**Your task**: Two lines below mark the span: the one containing "theorem commit_settings (g" and the one containing "theorem commit_proxied (g". Set down both, plus every line between, exactly as they stand, and nothing else.

**** Data extract

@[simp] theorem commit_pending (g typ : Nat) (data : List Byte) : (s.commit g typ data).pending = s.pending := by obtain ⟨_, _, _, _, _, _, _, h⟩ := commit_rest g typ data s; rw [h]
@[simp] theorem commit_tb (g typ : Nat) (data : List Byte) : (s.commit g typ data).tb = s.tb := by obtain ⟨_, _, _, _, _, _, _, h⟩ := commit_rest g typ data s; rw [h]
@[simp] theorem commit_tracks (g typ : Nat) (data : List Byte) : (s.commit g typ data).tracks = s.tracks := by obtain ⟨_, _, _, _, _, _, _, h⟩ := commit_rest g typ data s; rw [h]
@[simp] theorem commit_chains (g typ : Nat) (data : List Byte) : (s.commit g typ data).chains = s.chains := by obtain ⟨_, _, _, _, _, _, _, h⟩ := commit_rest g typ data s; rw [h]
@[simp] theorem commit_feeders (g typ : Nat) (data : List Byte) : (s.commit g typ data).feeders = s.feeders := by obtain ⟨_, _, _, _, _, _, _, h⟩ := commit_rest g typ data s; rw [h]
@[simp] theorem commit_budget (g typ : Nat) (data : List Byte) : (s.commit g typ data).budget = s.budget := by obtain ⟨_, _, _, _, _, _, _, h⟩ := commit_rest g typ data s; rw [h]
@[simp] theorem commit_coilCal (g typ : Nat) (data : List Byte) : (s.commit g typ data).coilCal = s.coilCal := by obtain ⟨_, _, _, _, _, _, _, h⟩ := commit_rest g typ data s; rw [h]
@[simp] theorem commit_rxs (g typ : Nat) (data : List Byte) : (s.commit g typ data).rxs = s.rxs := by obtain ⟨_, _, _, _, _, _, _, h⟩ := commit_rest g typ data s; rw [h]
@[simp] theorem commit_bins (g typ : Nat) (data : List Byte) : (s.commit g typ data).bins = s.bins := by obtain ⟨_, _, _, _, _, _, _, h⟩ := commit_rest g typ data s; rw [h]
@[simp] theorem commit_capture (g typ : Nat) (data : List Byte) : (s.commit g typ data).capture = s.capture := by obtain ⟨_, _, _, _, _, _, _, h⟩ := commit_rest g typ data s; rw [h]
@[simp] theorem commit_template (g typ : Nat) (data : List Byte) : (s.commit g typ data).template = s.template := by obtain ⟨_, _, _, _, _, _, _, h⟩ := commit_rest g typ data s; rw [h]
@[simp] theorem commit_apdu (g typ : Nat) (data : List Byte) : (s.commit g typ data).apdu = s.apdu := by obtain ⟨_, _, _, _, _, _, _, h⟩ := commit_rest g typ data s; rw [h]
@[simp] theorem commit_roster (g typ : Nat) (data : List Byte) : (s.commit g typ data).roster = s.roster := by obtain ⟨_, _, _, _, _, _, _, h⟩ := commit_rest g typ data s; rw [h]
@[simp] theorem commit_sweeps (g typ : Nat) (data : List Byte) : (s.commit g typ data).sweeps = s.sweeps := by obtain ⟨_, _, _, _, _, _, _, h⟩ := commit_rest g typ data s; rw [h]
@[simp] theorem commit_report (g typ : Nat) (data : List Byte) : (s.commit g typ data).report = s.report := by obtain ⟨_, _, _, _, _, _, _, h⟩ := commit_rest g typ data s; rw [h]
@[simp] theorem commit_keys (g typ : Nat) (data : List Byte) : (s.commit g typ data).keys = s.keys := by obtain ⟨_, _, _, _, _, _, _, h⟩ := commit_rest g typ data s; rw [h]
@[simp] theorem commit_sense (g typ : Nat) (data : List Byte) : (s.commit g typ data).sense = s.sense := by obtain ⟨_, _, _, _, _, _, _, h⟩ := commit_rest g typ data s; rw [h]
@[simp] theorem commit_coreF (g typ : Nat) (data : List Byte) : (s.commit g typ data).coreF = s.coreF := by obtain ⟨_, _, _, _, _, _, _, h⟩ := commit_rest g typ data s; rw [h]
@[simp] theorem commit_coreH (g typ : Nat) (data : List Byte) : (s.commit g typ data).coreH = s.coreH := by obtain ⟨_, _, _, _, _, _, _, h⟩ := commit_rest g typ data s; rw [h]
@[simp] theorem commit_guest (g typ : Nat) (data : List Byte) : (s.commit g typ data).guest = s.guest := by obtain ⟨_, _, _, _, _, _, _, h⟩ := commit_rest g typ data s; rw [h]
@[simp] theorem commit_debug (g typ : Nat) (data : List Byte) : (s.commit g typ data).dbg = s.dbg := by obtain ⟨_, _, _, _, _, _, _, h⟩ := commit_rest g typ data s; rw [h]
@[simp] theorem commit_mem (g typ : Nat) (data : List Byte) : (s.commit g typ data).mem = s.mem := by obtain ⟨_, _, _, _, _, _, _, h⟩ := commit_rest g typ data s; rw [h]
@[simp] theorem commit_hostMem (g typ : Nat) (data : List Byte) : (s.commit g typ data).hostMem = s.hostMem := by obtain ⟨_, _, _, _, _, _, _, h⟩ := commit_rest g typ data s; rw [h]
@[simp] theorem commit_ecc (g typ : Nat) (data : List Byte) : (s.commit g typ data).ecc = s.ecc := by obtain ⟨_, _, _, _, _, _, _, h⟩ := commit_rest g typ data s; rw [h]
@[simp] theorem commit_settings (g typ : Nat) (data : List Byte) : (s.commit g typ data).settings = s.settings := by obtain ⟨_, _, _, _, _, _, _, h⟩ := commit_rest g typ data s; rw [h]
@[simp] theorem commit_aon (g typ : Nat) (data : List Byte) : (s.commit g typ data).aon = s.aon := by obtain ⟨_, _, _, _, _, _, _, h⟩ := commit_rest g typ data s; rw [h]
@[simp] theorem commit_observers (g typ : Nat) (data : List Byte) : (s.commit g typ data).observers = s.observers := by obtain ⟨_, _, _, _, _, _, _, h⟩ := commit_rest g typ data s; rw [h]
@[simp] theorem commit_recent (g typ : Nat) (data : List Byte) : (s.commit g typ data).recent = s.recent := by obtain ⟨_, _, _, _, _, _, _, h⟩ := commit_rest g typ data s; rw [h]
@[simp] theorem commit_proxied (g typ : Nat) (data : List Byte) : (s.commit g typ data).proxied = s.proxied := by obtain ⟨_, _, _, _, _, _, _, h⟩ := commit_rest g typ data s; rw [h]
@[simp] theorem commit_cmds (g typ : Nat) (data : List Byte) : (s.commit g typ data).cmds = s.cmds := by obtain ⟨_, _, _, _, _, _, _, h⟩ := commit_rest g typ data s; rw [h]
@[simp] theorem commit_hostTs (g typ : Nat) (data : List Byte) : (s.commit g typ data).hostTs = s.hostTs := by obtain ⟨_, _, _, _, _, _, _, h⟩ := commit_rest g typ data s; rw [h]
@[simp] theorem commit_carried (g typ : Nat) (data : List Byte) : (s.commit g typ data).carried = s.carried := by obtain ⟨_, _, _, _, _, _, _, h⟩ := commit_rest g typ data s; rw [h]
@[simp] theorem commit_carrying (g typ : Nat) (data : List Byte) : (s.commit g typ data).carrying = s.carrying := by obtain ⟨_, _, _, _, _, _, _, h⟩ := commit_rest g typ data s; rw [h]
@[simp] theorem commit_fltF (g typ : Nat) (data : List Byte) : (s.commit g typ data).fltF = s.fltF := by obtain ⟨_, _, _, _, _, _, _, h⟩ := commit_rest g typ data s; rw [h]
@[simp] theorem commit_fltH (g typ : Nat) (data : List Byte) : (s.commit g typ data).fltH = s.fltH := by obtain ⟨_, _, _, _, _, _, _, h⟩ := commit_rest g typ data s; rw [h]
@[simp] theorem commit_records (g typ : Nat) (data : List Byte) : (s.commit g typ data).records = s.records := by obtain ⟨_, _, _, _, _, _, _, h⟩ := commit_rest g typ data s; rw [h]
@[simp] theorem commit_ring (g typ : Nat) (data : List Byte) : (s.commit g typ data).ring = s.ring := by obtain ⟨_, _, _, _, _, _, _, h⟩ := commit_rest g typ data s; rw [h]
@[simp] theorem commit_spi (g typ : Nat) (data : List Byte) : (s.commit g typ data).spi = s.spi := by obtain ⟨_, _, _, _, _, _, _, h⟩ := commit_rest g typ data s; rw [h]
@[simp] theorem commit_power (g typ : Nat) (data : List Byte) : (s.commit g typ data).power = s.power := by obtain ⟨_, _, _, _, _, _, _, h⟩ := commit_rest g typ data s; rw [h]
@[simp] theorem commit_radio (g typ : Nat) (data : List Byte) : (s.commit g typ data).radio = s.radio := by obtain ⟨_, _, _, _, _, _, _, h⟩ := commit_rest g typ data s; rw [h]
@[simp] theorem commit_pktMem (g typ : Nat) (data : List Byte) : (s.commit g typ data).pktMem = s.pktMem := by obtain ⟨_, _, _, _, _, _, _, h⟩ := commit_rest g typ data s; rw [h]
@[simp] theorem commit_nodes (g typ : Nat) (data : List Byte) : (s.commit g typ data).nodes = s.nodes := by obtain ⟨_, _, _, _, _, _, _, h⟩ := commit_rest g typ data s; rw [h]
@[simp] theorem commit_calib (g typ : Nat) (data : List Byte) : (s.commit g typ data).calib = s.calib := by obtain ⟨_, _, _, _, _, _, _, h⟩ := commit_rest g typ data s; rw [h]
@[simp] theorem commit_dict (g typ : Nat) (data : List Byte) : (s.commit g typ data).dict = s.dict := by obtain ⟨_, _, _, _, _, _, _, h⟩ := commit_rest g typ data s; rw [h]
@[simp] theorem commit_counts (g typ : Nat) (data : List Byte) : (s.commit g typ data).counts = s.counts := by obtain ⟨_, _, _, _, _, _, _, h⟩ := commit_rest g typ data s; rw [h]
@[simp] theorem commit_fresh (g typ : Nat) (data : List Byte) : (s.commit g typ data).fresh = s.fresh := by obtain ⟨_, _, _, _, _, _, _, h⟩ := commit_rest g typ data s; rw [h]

********
**** Data extract

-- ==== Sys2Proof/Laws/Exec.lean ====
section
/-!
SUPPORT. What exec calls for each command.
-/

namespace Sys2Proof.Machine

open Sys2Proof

********

**Exercise response**:
@[simp] theorem commit_settings (g typ : Nat) (data : List Byte) : (s.commit g typ data).settings = s.settings := by obtain ⟨_, _, _, _, _, _, _, h⟩ := commit_rest g typ data s; rw [h]
@[simp] theorem commit_aon (g typ : Nat) (data : List Byte) : (s.commit g typ data).aon = s.aon := by obtain ⟨_, _, _, _, _, _, _, h⟩ := commit_rest g typ data s; rw [h]
@[simp] theorem commit_observers (g typ : Nat) (data : List Byte) : (s.commit g typ data).observers = s.observers := by obtain ⟨_, _, _, _, _, _, _, h⟩ := commit_rest g typ data s; rw [h]
@[simp] theorem commit_recent (g typ : Nat) (data : List Byte) : (s.commit g typ data).recent = s.recent := by obtain ⟨_, _, _, _, _, _, _, h⟩ := commit_rest g typ data s; rw [h]
@[simp] theorem commit_proxied (g typ : Nat) (data : List Byte) : (s.commit g typ data).proxied = s.proxied := by obtain ⟨_, _, _, _, _, _, _, h⟩ := commit_rest g typ data s; rw [h]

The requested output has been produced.